● **INSTRUCTIONS FOR THE TASK**
Every line of the material below that contains the string "extension" must appear in the answer.

● **RECORDS**
————

-- ==== Sys2Proof/Laws/PerInstr.lean ====
section
/-!
SUPPORT. The family `Words`, one lemma per constructor of `Instr`: an instruction whose fields fit their formats has an instruction word
of 32 bits, or one and its extension word of 32 (R148), and an event has no word.
-/
namespace Sys2Proof.Laws

/-- The words of `i` take 32 bits, or 64 with an extension word. -/
def Words.Statement (i : Instr) : Prop :=
  ∀ w, i.inRange = true → encode i = some w → w.bits < if w.ext then 2 ^ 64 else 2 ^ 32

/-- The number of a bit is 0 or 1. -/
theorem toNat_le_one (b : Bool) : b.toNat ≤ 1 := by cases b <;> decide

theorem Words.iadd (u : Bool) (d : Nat) (a : Nat) (b : Nat) : Words.Statement (.iadd u d a b) := by
  intro w h e
  cases e
  have := toNat_le_one u
  have h := of_decide_eq_true (p := _) (show decide _ = true from h)
  show _ < 2 ^ 32
  dsimp only
  omega

theorem Words.isub (u : Bool) (d : Nat) (a : Nat) (b : Nat) : Words.Statement (.isub u d a b) := by
  intro w h e
  cases e
  have := toNat_le_one u
  have h := of_decide_eq_true (p := _) (show decide _ = true from h)
  show _ < 2 ^ 32
  dsimp only
  omega

theorem Words.iaddi (u : Bool) (d : Nat) (a : Nat) (i : Nat) : Words.Statement (.iaddi u d a i) := by
  intro w h e
  cases e
  have := toNat_le_one u
  have h := of_decide_eq_true (p := _) (show decide _ = true from h)
  show _ < 2 ^ 32
  dsimp only
  omega

theorem Words.imul (u : Bool) (d : Nat) (a : Nat) (b : Nat) : Words.Statement (.imul u d a b) := by
  intro w h e
  cases e
  have := toNat_le_one u
  have h := of_decide_eq_true (p := _) (show decide _ = true from h)
  show _ < 2 ^ 32
  dsimp only
  omega

theorem Words.imulh (u : Bool) (d : Nat) (a : Nat) (b : Nat) (m : Nat) : Words.Statement (.imulh u d a b m) := by
  intro w h e
  cases e
  have := toNat_le_one u
  have h := of_decide_eq_true (p := _) (show decide _ = true from h)
  show _ < 2 ^ 32
  dsimp only
  omega

theorem Words.imad (u : Bool) (d : Nat) (a : Nat) (b : Nat) (m : Nat) : Words.Statement (.imad u d a b m) := by
  intro w h e
  cases e
  have := toNat_le_one u
  have h := of_decide_eq_true (p := _) (show decide _ = true from h)
  show _ < 2 ^ 32
  dsimp only
  omega

theorem Words.imin (u : Bool) (d : Nat) (a : Nat) (b : Nat) (m : Nat) : Words.Statement (.imin u d a b m) := by
  intro w h e
  cases e
  have := toNat_le_one u
  have h := of_decide_eq_true (p := _) (show decide _ = true from h)
  show _ < 2 ^ 32
  dsimp only
  omega

theorem Words.imax (u : Bool) (d : Nat) (a : Nat) (b : Nat) (m : Nat) : Words.Statement (.imax u d a b m) := by
  intro w h e
  cases e
  have := toNat_le_one u
  have h := of_decide_eq_true (p := _) (show decide _ = true from h)
  show _ < 2 ^ 32
  dsimp only
  omega

theorem Words.iabs (u : Bool) (d : Nat) (a : Nat) (m : Nat) : Words.Statement (.iabs u d a m) := by
  intro w h e
  cases e
  have := toNat_le_one u
  have h := of_decide_eq_true (p := _) (show decide _ = true from h)
  show _ < 2 ^ 32
  dsimp only
  omega

theorem Words.iadds (u : Bool) (d : Nat) (a : Nat) (b : Nat) (m : Nat) : Words.Statement (.iadds u d a b m) := by
  intro w h e
  cases e
  have := toNat_le_one u
  have h := of_decide_eq_true (p := _) (show decide _ = true from h)
  show _ < 2 ^ 32
  dsimp only
  omega

theorem Words.iadd64 (u : Bool) (d : Nat) (a : Nat) (b : Nat) : Words.Statement (.iadd64 u d a b) := by
  intro w h e
  cases e
  have := toNat_le_one u
  have h := of_decide_eq_true (p := _) (show decide _ = true from h)
  show _ < 2 ^ 32
  dsimp only
  omega

theorem Words.isub64 (u : Bool) (d : Nat) (a : Nat) (b : Nat) : Words.Statement (.isub64 u d a b) := by
  intro w h e
  cases e
  have := toNat_le_one u
  have h := of_decide_eq_true (p := _) (show decide _ = true from h)
  show _ < 2 ^ 32
  dsimp only
  omega

theorem Words.ixadd (u : Bool) (d : Nat) (a : Nat) (b : Nat) (m : Nat) : Words.Statement (.ixadd u d a b m) := by
  intro w h e
  cases e
  have := toNat_le_one u
  have h := of_decide_eq_true (p := _) (show decide _ = true from h)
  show _ < 2 ^ 32
  dsimp only
  omega

theorem Words.and (u : Bool) (d : Nat) (a : Nat) (b : Nat) : Words.Statement (.and u d a b) := by
  intro w h e
  cases e
  have := toNat_le_one u
  have h := of_decide_eq_true (p := _) (show decide _ = true from h)
  show _ < 2 ^ 32
  dsimp only
  omega

theorem Words.or (u : Bool) (d : Nat) (a : Nat) (b : Nat) : Words.Statement (.or u d a b) := by
  intro w h e
  cases e
  have := toNat_le_one u
  have h := of_decide_eq_true (p := _) (show decide _ = true from h)
  show _ < 2 ^ 32
  dsimp only
  omega

theorem Words.xor (u : Bool) (d : Nat) (a : Nat) (b : Nat) : Words.Statement (.xor u d a b) := by
  intro w h e
  cases e
  have := toNat_le_one u
  have h := of_decide_eq_true (p := _) (show decide _ = true from h)
  show _ < 2 ^ 32
  dsimp only
  omega

theorem Words.andn (u : Bool) (d : Nat) (a : Nat) (b : Nat) : Words.Statement (.andn u d a b) := by
  intro w h e
  cases e
  have := toNat_le_one u
  have h := of_decide_eq_true (p := _) (show decide _ = true from h)
  show _ < 2 ^ 32
  dsimp only
  omega

theorem Words.andi (u : Bool) (d : Nat) (a : Nat) (i : Nat) : Words.Statement (.andi u d a i) := by
  intro w h e
  cases e
  have := toNat_le_one u
  have h := of_decide_eq_true (p := _) (show decide _ = true from h)
  show _ < 2 ^ 32
  dsimp only
  omega

theorem Words.ori (u : Bool) (d : Nat) (a : Nat) (i : Nat) : Words.Statement (.ori u d a i) := by
  intro w h e
  cases e
  have := toNat_le_one u
  have h := of_decide_eq_true (p := _) (show decide _ = true from h)
  show _ < 2 ^ 32
  dsimp only
  omega

theorem Words.xori (u : Bool) (d : Nat) (a : Nat) (i : Nat) : Words.Statement (.xori u d a i) := by
  intro w h e
  cases e
  have := toNat_le_one u
  have h := of_decide_eq_true (p := _) (show decide _ = true from h)
  show _ < 2 ^ 32
  dsimp only
  omega

theorem Words.shl (u : Bool) (d : Nat) (a : Nat) (b : Nat) : Words.Statement (.shl u d a b) := by
  intro w h e
  cases e
  have := toNat_le_one u
  have h := of_decide_eq_true (p := _) (show decide _ = true from h)
  show _ < 2 ^ 32
  dsimp only
  omega

theorem Words.shr (u : Bool) (d : Nat) (a : Nat) (b : Nat) : Words.Statement (.shr u d a b) := by
  intro w h e
  cases e
  have := toNat_le_one u
  have h := of_decide_eq_true (p := _) (show decide _ = true from h)
  show _ < 2 ^ 32
  dsimp only
  omega

theorem Words.sar (u : Bool) (d : Nat) (a : Nat) (b : Nat) : Words.Statement (.sar u d a b) := by
  intro w h e
  cases e
  have := toNat_le_one u
  have h := of_decide_eq_true (p := _) (show decide _ = true from h)
  show _ < 2 ^ 32
  dsimp only
  omega

theorem Words.shli (u : Bool) (d : Nat) (a : Nat) (i : Nat) : Words.Statement (.shli u d a i) := by
  intro w h e
  cases e
  have := toNat_le_one u
  have h := of_decide_eq_true (p := _) (show decide _ = true from h)
  show _ < 2 ^ 32
  dsimp only
  omega

theorem Words.shri (u : Bool) (d : Nat) (a : Nat) (i : Nat) : Words.Statement (.shri u d a i) := by
  intro w h e
  cases e
  have := toNat_le_one u
  have h := of_decide_eq_true (p := _) (show decide _ = true from h)
  show _ < 2 ^ 32
  dsimp only
  omega

theorem Words.sari (u : Bool) (d : Nat) (a : Nat) (i : Nat) : Words.Statement (.sari u d a i) := by
  intro w h e
  cases e
  have := toNat_le_one u
  have h := of_decide_eq_true (p := _) (show decide _ = true from h)
  show _ < 2 ^ 32
  dsimp only
  omega

theorem Words.popc (u : Bool) (d : Nat) (a : Nat) : Words.Statement (.popc u d a) := by
  intro w h e
  cases e
  have := toNat_le_one u
  have h := of_decide_eq_true (p := _) (show decide _ = true from h)
  show _ < 2 ^ 32
  dsimp only
  omega

theorem Words.clz (u : Bool) (d : Nat) (a : Nat) : Words.Statement (.clz u d a) := by
  intro w h e
  cases e
  have := toNat_le_one u
  have h := of_decide_eq_true (p := _) (show decide _ = true from h)
  show _ < 2 ^ 32
  dsimp only
  omega

theorem Words.brev (u : Bool) (d : Nat) (a : Nat) : Words.Statement (.brev u d a) := by
  intro w h e
  cases e
  have := toNat_le_one u
  have h := of_decide_eq_true (p := _) (show decide _ = true from h)
  show _ < 2 ^ 32
  dsimp only
  omega

theorem Words.bfe (u : Bool) (d : Nat) (a : Nat) (b : Nat) (m : Nat) (pos : Nat) (len : Nat) (sgn : Bool) : Words.Statement (.bfe u d a b m pos len sgn) := by
  intro w h e
  cases e
  have := toNat_le_one u
  have := toNat_le_one sgn
  have h := of_decide_eq_true (p := _) (show decide _ = true from h)
  show _ < 2 ^ 64
  dsimp only
  omega

theorem Words.bfi (u : Bool) (d : Nat) (a : Nat) (b : Nat) (m : Nat) (pos : Nat) (len : Nat) : Words.Statement (.bfi u d a b m pos len) := by
  intro w h e
  cases e
  have := toNat_le_one u
  have h := of_decide_eq_true (p := _) (show decide _ = true from h)
  show _ < 2 ^ 64
  dsimp only
  omega

theorem Words.mov (u : Bool) (d : Nat) (a : Nat) (m : Nat) : Words.Statement (.mov u d a m) := by
  intro w h e
  cases e
  have := toNat_le_one u
  have h := of_decide_eq_true (p := _) (show decide _ = true from h)
  show _ < 2 ^ 32
  dsimp only
  omega

theorem Words.li (u : Bool) (d : Nat) (m : Nat) (i : Nat) : Words.Statement (.li u d m i) := by
  intro w h e
  cases e
  have := toNat_le_one u
  have h := of_decide_eq_true (p := _) (show decide _ = true from h)
  show _ < 2 ^ 32
  dsimp only
  omega

theorem Words.lix (u : Bool) (d : Nat) (m : Nat) (i : Nat) (x : Nat) : Words.Statement (.lix u d m i x) := by
  intro w h e
  cases e
  have := toNat_le_one u
  have h := of_decide_eq_true (p := _) (show decide _ = true from h)
  show _ < 2 ^ 64
  dsimp only
  omega

theorem Words.sel (u : Bool) (d : Nat) (a : Nat) (b : Nat) (m : Nat) (cf : Nat) (inv : Bool) : Words.Statement (.sel u d a b m cf inv) := by
  intro w h e
  cases e
  have := toNat_le_one u
  have := toNat_le_one inv
  have h := of_decide_eq_true (p := _) (show decide _ = true from h)
  show _ < 2 ^ 64
  dsimp only
  omega

theorem Words.movs (u : Bool) (d : Nat) (n : Nat) : Words.Statement (.movs u d n) := by
  intro w h e
  cases e
  have := toNat_le_one u
  have h := of_decide_eq_true (p := _) (show decide _ = true from h)
  show _ < 2 ^ 32
  dsimp only
  omega

theorem Words.movsw (u : Bool) (d : Nat) (n : Nat) : Words.Statement (.movsw u d n) := by
  intro w h e
  cases e
  have := toNat_le_one u
  have h := of_decide_eq_true (p := _) (show decide _ = true from h)
  show _ < 2 ^ 32
  dsimp only
  omega

theorem Words.icmp (u : Bool) (c : Nat) (k : Nat) (a : Nat) (b : Nat) (m : Nat) : Words.Statement (.icmp u c k a b m) := by
  intro w h e
  cases e
  have := toNat_le_one u
  have h := of_decide_eq_true (p := _) (show decide _ = true from h)
  show _ < 2 ^ 32
  dsimp only
  omega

————

● **OUTPUT OF THE EXERCISE**
of 32 bits, or one and its extension word of 32 (R148), and an event has no word.
/-- The words of `i` take 32 bits, or 64 with an extension word. -/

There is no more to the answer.